You need to confidently answer: “That is a known failure mode. And here’s the dashboard showing exactly how, why, and what we’re improving next.”
The Real Problem: Flying Blind with Data
What makes AI components different isn’t that they need special tools, but that they have specific contexts worth capturing for systematic evaluation. Most teams are either capturing too little data or drowning in irrelevant metrics that don’t connect to business outcomes.
The issue isn’t lack of data—it’s lack of systematic evaluation that transforms observability into actionable insights.
The Solution: OpenTelemetry and Wide Structured Logs
Instead of buying another tool, here’s what you should do:
1. Embrace OpenTelemetry (OTEL)
OTEL has become the standard for observability, and for good reason. While you could build custom instrumentation, OTEL provides several critical advantages:
- Vendor Flexibility: OTEL’s vendor-neutral approach means you can switch observability providers without rewriting instrumentation code. This is especially valuable as the AI observability market matures.
- Unified Context: OTEL automatically correlates traces, metrics, and logs across your entire stack. This means you can trace a request from your API gateway through your RAG system and LLM calls, all with consistent context.

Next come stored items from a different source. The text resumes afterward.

-- ==== Sys2Proof/Laws/KeptSwitching.lean ====
section
/-! SUPPORT. The operations of Machine/Switching.lean leave the parts of Laws/Kept.lean alone. -/

namespace Sys2Proof.Machine

open Sys2Proof

@[simp] theorem kept_recordLatch (k : Fin 96) (ev mask result : Nat) (s : State) : kept (recordLatch k ev mask result s) = kept s := by
  unfold recordLatch; simp

@[simp] theorem kept_modPat (k : Fin 96) (f : Patina → Patina) (s : State) : kept (modPat k f s) = kept s := by
  unfold modPat; simp

@[simp] theorem kept_judgedSw (k : Fin 96) (f : Sw → Sw) (s : State) : kept (judgedSw k f s) = kept s := by
  unfold judgedSw; simp

@[simp] theorem kept_cutOff (k : Fin 96) (kind : CutKind) (s : State) : kept (cutOff k kind s) = kept s := by
  unfold cutOff; simp

@[simp] theorem kept_setLock (k : Fin 96) (s : State) : kept (setLock k s) = kept s := by
  unfold setLock; simp

@[simp] theorem kept_clampEnergy (k : Fin 96) (energy : Nat) (s : State) : kept (clampEnergy k energy s) = kept s := by
  unfold clampEnergy; simp

@[simp] theorem kept_releaseLatch (k : Fin 96) (mask : Nat) (s : State) : kept (releaseLatch k mask s).2 = kept s := by
  unfold releaseLatch; dsimp only; (repeat' split) <;> simp

end Sys2Proof.Machine
end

- Rich Ecosystem: OTEL’s widespread adoption means you get access to pre-built instrumentation for common components (databases, message queues, HTTP clients). This saves significant engineering time.
- Future-Proofing: As new observability features and best practices emerge, they’ll likely be implemented in OTEL first. Your investment in OTEL instrumentation continues to pay dividends.
Several providers have support for OTEL including:
You should prefer to use whatever observability tooling you are using for the rest of your system as this will allow you to analyze data across your AI and non AI components to get a holistic view of your system. Remember: AI observability is just observability.
2. Use Wide Structured Logs (Observability 2.0)
The key to effective observability is using wide, structured log events. Each log entry should be a complete record of what happened, containing all relevant context in one place. This makes debugging and analysis much simpler than jumping between different tools and data sources. For a more complete guide, consult Charity Majors’s Observability 2.0.
Here’s an example of such a log from an AI component:
{
"timestamp": "2024-02-17T10:15:30Z",
"service": "rag-service",
"span_id": "abc123",
"trace_id": "xyz789",
"level": "INFO",
"event_type": "llm_completion",
// Request Context
"user_id": "user_123",
"session_id": "session_456",
"request_id": "req_789",
"client_version": "2.1.0",
"feature": "customer_support_bot",
// Prompt Context
"prompt_template": "Given the context:\n{context}\n\nAnswer the question: {question}",
"prompt_variables": {
"question": "What is the company's return policy?",
"context": "Policy document sections 3.1-3.4"
},
"system_message": "You are a helpful customer service agent...",
// RAG Context
"retrieved_documents": [
{
"id": "doc_123",
"title": "Return Policy 2024",
"score": 0.89,
"chunk": "Returns must be initiated within 30 days..."
}
],
// Model Parameters
"model": "gpt-4",
"temperature": 0.7,
"top_p": 1.0,
"max_tokens": 500,
// Performance Metrics
"input_tokens": 245,
"output_tokens": 128,
"cached_tokens": 0,
"latency_ms": 750,
"rate_limited": false,
// Response Data
"completion": "Our return policy allows...",
"finish_reason": "stop",
"token_logprobs": [...],
// User Feedback
"user_rating": 5,
"feedback_text": "Very helpful and accurate",
"task_completed": true,
"required_clarification": false
}
With this rich context captured in your logs, systematic evaluation becomes possible:
- Track reliability metrics (error rates, latency) and connect them to user churn
- Monitor costs (token usage, cache effectiveness) and tie them to business ROI
- Measure quality (user satisfaction, hallucination rates) with statistical confidence
- Debug specific issues with full context and prevent recurrence
This is the foundation of evaluation-driven development—turning observability data into systematic improvement.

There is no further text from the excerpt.